More than 80 users responded to the survey, out of approximately 460 users active in the past few months. They originated from all CÉCI universities, with very diverse research interests in science and engineering. We thank those users for the time they took to fill the survey.

The text below offers a summary of all comments and suggestions made in the responses. This other document offers a synthetic view of the responses.

Accounts creation & connecting
Job scheduling and management
Available hardware
Software
Misc.

Account creation and connection to the clusters

Several respondent complained that the instructions on how to connect to the clusters were complex, and did not include screenshots, and that the prerequisites were not explicit

We can only encourage users to read the tutorial again as the Windows part contains 10 screenshots -- one per step -- and the Linux/Mac part contains examples which you can copy/paste in your terminal (mutatis mutandis of course).

We took note of some specific suggestions provided to improve these guides, but we cannot make the login process simpler as we believe that using SSH keys is the best compromise between security and ease of use. Note that many large HPC centers are moving to 2 factors authentication (2FA), a process that is more complex than simply using SSH keys. As for the prerequisites, they are listed in the quickstart section of the documentation. Also please take advantage of the training sessions that are organised every year during Fall.

One respondent mention the difficulty of thinking about changing the permissions on the SSH private key file before using it

This is a frequent mistake, that even seasoned sysadmins sometimes do, but the error message from the SSH client is clear Permissions 0644 for '/home/.../.ssh/id_rsa.ceci' are too open and the way to solve this is the first command mentioned in the guide to connect from a Unix-like environment.

Two respondents noticed it was not clear when the new key is active on the clusters during the account renewal process

Indeed, once you receive the private key, the corresponding public key is pushed to the central key repository. That central repository (an LDAP server) is replicated on all clusters every 10 minutes. Once the modification has propagated to the local cluster repositories, a service activates the new SSH key. That service also runs every 10 minutes. This does not happen at the same time on all clusters so there is a small time window during which one cluster might hold the former version of the key while another might already be updated.
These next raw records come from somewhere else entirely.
-- ==== Sys2Proof/Laws/Words.lean ====
section
/-! SUPPORT. Byte assembly and checksum arithmetic as arithmetic of natural numbers. -/

namespace Sys2Proof.Machine

theorem be16_toNat (hi lo : Byte) : (be16 hi lo).toNat = hi.toNat * 256 + lo.toNat := by
  have h1 := hi.isLt
  have h2 := lo.isLt
  simp only [be16, BitVec.toNat_append]
  rw [← Nat.shiftLeft_add_eq_or_of_lt h2, Nat.shiftLeft_eq]

theorem hiByte_toNat (w : Word) : (hiByte w).toNat = w.toNat / 256 := by
  have := w.isLt
  simp only [hiByte, BitVec.extractLsb'_toNat, Nat.shiftRight_eq_div_pow]
  omega

theorem loByte_toNat (w : Word) : (loByte w).toNat = w.toNat % 256 := by
  simp [loByte, BitVec.extractLsb'_toNat]

@[simp] theorem hiByte_be16 (hi lo : Byte) : hiByte (be16 hi lo) = hi := by
  apply BitVec.eq_of_toNat_eq
  rw [hiByte_toNat, be16_toNat]
  have := lo.isLt
  omega

@[simp] theorem loByte_be16 (hi lo : Byte) : loByte (be16 hi lo) = lo := by
  apply BitVec.eq_of_toNat_eq
  rw [loByte_toNat, be16_toNat]
  have := lo.isLt
  omega

@[simp] theorem be16_hiByte_loByte (w : Word) : be16 (hiByte w) (loByte w) = w := by
  apply BitVec.eq_of_toNat_eq
  rw [be16_toNat, hiByte_toNat, loByte_toNat]
  omega

theorem ckInit_toNat (b : Byte) : (ckInit b).toNat = b.toNat := by
  have := b.isLt
  simp only [ckInit, zext16, BitVec.toNat_setWidth]
  omega

theorem ckFold_toNat (c : Word) (b : Byte) : (ckFold c b).toNat = (c.toNat + b.toNat) % 65536 := by
  have h : (zext16 b).toNat = b.toNat := ckInit_toNat b
  simp only [ckFold, add16, BitVec.toNat_add, h, Nat.reducePow]

/-- Folding a sequence adds its byte sum, modulo 2^16. -/
theorem foldl_ckFold_toNat (bytes : List Byte) (c : Word) :
    (bytes.foldl ckFold c).toNat = (c.toNat + (bytes.map BitVec.toNat).sum) % 65536 := by
  induction bytes generalizing c with
  | nil =>
    have := c.isLt
    simp only [List.foldl_nil, List.map_nil, List.sum_nil]
    omega
  | cons b rest ih =>
    simp only [List.foldl_cons, List.map_cons, List.sum_cons, ih, ckFold_toNat]
    omega

theorem lengthRejected_iff (l : Word) : lengthRejected l = true ↔ l.toNat < 6 :=
  decide_eq_true_iff

theorem payloadComplete_iff (n : Nat) (len : Word) : payloadComplete n len = true ↔ n + 3 = len.toNat := by
  simp [payloadComplete, Config.lenOverhead]

theorem checksumMatches_iff (r c : Word) : checksumMatches r c = true ↔ r = c := by
  simp [checksumMatches]

end Sys2Proof.Machine
end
The best course of action is to wait until the cluster that you are using the most rejects your former key before setting up the new key on your laptop. Once you have done that, you should regain access to your favorite cluster. The others could be rejecting the new key for up to 30 minutes but, most of the time, we see less than 10 minutes delay between clusters for the key update.

One respondent wrote that installing the VPN from outside the university was not easy and another complained that it was not easy to connect from outside the universities

Unfortunately VPN's are outside the scope of the CÉCI and are managed locally by the universities. In the case of a planned stay abroad, it is of course important to test that everything works, either with the VPN or the SSH gateways before leaving. Note that if you follow the tutorials to connect to the clusters to the end, your SSH client (MobaXterm or the command line client) should be properly configured for using a gateway.

It is important to note that you do not need to be outside the university network to test the SSH gateways! Going through a gateway works as well from within than from outside the university network. So be sure to test everything before you leave.

Job scheduling and management

One respondent asked for local scratch on Lemaitre3 and Zenobe

As detailed in the Disk space section in the documention every CÉCI cluster has a local scratch space. As for Zenobe, it is too late to introduce that, but we will escalate that request to the Cenaero Team for next version of the Tier-1 cluster.

The local scratch space is accessed with the $LOCALSCRATCH environment variable. On most configurations, the local scratch space is job-dependent and cleaned after the job has completed. The $LOCALSCRATCH is therefore often only defined in the scope of the job and you can use it in your submission script, but not in your interactive session on the frontends. One notable exception is Hmem, because on that cluster, the local scratch spaces are grouped into a global scratch space, but keeping the local access to the scratch; basically writes are local, reads are global.

One respondent expressed the wish to be able to run Apache Spark-like jobs

The plan for the renewal of the Vega cluster is to have something that is more oriented towards BigData-like workflows, depending on the output of the ongoing survey about the use of BigData/MachineLearning tools on the CÉCI clusters.

One respondent asked for the possibility to increase the time limit on a job in case the estimation was too short

Even if you cannot change that by yourself after your job has started, for specific cases you can always contact the local sysadmins and ask them to increase the max wall time for your job to overcome the limit you set at submission. This can be done even if this extra time overrides the maximum of the cluster partition in which it started.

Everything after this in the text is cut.